**Records for this exercise**
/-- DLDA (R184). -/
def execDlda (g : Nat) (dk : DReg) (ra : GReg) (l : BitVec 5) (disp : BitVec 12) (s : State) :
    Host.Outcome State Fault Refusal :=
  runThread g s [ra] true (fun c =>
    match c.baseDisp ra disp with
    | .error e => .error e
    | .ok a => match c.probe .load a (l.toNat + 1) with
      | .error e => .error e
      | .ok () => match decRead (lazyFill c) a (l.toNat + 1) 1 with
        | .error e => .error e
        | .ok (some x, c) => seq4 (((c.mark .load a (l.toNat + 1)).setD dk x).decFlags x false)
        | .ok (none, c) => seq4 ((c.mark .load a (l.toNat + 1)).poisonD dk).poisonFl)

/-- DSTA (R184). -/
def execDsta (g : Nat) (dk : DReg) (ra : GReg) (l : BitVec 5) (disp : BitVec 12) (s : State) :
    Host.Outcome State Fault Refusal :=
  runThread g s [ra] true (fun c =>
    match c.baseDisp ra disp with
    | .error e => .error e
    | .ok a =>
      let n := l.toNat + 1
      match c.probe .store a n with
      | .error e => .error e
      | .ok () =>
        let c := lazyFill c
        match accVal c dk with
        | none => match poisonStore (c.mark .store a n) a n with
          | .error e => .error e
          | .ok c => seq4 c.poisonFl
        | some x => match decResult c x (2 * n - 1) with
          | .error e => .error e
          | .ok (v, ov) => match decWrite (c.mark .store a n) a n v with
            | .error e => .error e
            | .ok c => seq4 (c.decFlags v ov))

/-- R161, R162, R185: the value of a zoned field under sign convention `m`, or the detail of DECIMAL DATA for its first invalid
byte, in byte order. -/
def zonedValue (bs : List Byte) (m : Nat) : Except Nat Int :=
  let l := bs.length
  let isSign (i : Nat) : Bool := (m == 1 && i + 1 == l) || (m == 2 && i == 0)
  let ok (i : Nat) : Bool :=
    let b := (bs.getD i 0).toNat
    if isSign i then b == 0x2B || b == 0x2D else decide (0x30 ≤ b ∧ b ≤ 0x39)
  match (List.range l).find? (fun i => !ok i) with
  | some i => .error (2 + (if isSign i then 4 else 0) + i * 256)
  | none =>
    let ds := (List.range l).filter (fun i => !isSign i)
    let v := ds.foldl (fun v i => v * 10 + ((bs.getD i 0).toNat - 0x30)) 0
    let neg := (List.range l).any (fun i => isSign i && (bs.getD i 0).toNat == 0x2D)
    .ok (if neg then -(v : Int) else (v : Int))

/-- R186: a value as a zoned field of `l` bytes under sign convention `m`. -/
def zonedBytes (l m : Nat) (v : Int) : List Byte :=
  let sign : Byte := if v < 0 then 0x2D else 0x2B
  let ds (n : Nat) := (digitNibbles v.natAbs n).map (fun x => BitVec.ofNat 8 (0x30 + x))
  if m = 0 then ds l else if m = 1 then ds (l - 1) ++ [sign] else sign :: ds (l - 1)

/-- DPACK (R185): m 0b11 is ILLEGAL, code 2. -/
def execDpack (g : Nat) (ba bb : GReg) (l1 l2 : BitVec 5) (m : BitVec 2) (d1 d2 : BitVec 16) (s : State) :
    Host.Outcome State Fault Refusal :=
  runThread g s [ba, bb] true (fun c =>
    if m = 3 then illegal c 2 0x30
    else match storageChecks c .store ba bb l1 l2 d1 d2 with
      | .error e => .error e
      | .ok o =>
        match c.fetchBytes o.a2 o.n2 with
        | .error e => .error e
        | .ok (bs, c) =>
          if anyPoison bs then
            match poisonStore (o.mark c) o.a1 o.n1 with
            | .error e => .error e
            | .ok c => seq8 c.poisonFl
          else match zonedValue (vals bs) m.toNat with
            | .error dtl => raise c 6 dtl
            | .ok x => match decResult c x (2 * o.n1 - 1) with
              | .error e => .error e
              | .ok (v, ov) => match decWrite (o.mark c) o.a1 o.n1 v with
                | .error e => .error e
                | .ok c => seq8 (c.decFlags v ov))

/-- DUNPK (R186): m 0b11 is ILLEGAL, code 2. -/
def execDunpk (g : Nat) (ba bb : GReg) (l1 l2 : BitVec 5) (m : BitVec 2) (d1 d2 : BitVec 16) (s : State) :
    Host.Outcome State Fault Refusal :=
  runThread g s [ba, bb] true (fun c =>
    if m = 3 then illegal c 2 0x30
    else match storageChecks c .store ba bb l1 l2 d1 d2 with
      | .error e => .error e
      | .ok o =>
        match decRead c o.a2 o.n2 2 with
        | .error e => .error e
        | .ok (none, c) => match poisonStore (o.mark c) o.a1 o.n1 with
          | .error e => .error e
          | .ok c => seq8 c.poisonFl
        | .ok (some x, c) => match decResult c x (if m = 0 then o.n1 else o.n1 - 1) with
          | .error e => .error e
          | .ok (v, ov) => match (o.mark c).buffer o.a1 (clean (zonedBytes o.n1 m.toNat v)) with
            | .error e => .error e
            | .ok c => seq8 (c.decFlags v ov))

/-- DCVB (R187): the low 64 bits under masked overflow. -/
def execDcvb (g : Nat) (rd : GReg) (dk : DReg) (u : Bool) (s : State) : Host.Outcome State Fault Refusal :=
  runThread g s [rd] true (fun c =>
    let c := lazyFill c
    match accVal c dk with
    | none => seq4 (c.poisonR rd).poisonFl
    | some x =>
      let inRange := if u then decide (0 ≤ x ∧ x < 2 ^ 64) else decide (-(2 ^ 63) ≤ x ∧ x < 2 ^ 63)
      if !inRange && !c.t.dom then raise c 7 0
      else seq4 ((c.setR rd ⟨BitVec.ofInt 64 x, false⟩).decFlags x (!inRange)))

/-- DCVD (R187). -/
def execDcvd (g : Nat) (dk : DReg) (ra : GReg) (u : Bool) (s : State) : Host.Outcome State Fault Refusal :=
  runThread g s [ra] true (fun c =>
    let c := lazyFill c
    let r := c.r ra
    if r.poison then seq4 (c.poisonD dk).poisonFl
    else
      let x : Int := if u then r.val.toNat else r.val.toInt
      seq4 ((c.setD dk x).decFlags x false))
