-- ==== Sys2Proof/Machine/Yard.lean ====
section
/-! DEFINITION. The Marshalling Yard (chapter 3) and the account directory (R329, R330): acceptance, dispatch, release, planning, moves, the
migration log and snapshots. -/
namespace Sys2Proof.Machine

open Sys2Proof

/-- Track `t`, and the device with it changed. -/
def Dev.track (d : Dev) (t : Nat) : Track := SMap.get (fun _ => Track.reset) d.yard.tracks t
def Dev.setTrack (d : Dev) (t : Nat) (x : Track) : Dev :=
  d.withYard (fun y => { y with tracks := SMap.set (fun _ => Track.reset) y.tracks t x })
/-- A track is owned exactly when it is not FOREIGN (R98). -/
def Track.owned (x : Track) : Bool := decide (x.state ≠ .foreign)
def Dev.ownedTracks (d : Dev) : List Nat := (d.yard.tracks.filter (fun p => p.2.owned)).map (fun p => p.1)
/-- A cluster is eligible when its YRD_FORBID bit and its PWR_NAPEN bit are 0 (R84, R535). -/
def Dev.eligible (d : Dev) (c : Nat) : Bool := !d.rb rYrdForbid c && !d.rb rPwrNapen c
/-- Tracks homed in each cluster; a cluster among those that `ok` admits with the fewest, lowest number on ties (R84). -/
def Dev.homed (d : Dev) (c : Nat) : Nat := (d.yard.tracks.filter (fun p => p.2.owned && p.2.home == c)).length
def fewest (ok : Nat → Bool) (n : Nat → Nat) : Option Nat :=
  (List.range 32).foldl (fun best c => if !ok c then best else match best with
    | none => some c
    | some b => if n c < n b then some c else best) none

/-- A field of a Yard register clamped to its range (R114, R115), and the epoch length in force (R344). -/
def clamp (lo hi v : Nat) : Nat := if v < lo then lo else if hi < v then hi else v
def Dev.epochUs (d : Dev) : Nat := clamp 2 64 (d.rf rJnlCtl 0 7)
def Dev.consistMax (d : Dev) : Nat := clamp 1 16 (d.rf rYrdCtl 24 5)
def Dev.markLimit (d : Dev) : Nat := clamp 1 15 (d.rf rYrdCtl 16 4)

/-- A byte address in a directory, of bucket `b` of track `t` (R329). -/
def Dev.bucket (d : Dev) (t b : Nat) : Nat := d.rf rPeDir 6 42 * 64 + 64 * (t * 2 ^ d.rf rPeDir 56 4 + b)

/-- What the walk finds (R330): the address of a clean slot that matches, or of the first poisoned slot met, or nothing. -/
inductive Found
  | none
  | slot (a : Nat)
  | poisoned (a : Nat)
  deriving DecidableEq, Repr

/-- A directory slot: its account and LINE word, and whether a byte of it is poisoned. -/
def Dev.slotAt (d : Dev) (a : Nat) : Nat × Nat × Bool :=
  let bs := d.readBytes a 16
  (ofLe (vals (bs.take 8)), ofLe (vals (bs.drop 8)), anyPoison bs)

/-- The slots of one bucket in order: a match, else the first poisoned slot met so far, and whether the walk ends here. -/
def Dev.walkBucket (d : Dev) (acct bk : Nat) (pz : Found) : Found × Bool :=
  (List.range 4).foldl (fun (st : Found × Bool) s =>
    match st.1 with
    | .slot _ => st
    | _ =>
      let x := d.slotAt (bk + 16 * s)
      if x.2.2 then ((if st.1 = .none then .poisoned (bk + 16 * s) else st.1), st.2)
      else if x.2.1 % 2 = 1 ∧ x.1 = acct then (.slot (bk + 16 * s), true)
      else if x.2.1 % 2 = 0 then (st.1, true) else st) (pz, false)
--
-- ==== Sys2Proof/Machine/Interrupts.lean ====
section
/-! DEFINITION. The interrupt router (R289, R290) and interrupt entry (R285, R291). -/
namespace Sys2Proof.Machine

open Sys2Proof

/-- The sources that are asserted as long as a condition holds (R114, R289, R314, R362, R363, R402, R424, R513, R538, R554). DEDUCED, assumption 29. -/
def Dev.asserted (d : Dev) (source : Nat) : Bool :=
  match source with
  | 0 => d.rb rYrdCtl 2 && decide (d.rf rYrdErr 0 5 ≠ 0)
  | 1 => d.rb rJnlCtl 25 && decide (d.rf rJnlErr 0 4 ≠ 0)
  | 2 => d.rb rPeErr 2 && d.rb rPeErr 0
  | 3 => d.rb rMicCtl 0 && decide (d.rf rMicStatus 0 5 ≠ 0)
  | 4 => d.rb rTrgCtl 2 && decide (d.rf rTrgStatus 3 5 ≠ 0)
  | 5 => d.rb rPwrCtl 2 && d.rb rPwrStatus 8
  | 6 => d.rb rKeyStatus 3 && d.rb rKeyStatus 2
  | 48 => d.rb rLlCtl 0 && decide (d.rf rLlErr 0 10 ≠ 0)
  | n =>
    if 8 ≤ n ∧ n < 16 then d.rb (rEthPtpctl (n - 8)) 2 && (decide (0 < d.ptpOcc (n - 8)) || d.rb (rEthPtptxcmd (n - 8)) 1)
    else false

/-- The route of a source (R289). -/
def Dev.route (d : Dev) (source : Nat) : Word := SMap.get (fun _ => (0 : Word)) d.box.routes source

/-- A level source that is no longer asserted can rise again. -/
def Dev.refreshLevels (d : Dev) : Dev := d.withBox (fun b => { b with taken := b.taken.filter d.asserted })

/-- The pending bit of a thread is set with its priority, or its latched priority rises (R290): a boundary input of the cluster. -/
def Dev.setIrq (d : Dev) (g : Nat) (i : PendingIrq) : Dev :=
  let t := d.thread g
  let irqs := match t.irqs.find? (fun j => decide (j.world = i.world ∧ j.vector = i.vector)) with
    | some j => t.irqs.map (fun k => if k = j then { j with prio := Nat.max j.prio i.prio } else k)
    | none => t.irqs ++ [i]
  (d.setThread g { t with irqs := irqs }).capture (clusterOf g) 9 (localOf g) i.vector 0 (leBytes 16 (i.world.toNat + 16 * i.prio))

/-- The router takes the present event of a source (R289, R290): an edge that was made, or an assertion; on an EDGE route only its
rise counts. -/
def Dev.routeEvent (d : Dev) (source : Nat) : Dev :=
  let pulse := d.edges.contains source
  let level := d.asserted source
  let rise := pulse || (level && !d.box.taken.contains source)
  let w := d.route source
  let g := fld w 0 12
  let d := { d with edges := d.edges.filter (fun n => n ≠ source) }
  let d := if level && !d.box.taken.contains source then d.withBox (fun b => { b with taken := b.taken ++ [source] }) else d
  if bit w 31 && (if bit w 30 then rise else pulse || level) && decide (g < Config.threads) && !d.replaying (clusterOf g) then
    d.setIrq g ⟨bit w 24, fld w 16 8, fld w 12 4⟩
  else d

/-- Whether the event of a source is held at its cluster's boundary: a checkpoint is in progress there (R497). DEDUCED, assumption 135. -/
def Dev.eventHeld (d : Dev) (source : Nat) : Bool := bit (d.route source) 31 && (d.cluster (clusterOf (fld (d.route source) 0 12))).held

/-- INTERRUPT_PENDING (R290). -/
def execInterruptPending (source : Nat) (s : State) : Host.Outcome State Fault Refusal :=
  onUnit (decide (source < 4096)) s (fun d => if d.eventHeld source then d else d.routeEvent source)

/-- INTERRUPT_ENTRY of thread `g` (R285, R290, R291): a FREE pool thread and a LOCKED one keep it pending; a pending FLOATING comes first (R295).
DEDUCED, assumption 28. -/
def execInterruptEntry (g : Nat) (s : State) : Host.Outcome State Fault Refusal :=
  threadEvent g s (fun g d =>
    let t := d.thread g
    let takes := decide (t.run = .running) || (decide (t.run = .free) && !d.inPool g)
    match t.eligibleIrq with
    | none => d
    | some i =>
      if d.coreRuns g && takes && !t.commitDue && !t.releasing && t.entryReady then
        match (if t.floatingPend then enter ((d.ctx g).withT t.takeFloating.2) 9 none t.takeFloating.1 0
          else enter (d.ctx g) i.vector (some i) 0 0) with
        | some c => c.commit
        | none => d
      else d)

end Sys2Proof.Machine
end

**Exercise requirements**
Return, unchanged, the run of lines above that opens with the line containing "FOREIGN (R98). -/" and closes with the line containing "ties (R84). -/". Include both.

**Answer to this exercise**
/-- A track is owned exactly when it is not FOREIGN (R98). -/
def Track.owned (x : Track) : Bool := decide (x.state ≠ .foreign)
def Dev.ownedTracks (d : Dev) : List Nat := (d.yard.tracks.filter (fun p => p.2.owned)).map (fun p => p.1)
/-- A cluster is eligible when its YRD_FORBID bit and its PWR_NAPEN bit are 0 (R84, R535). -/
def Dev.eligible (d : Dev) (c : Nat) : Bool := !d.rb rYrdForbid c && !d.rb rPwrNapen c
/-- Tracks homed in each cluster; a cluster among those that `ok` admits with the fewest, lowest number on ties (R84). -/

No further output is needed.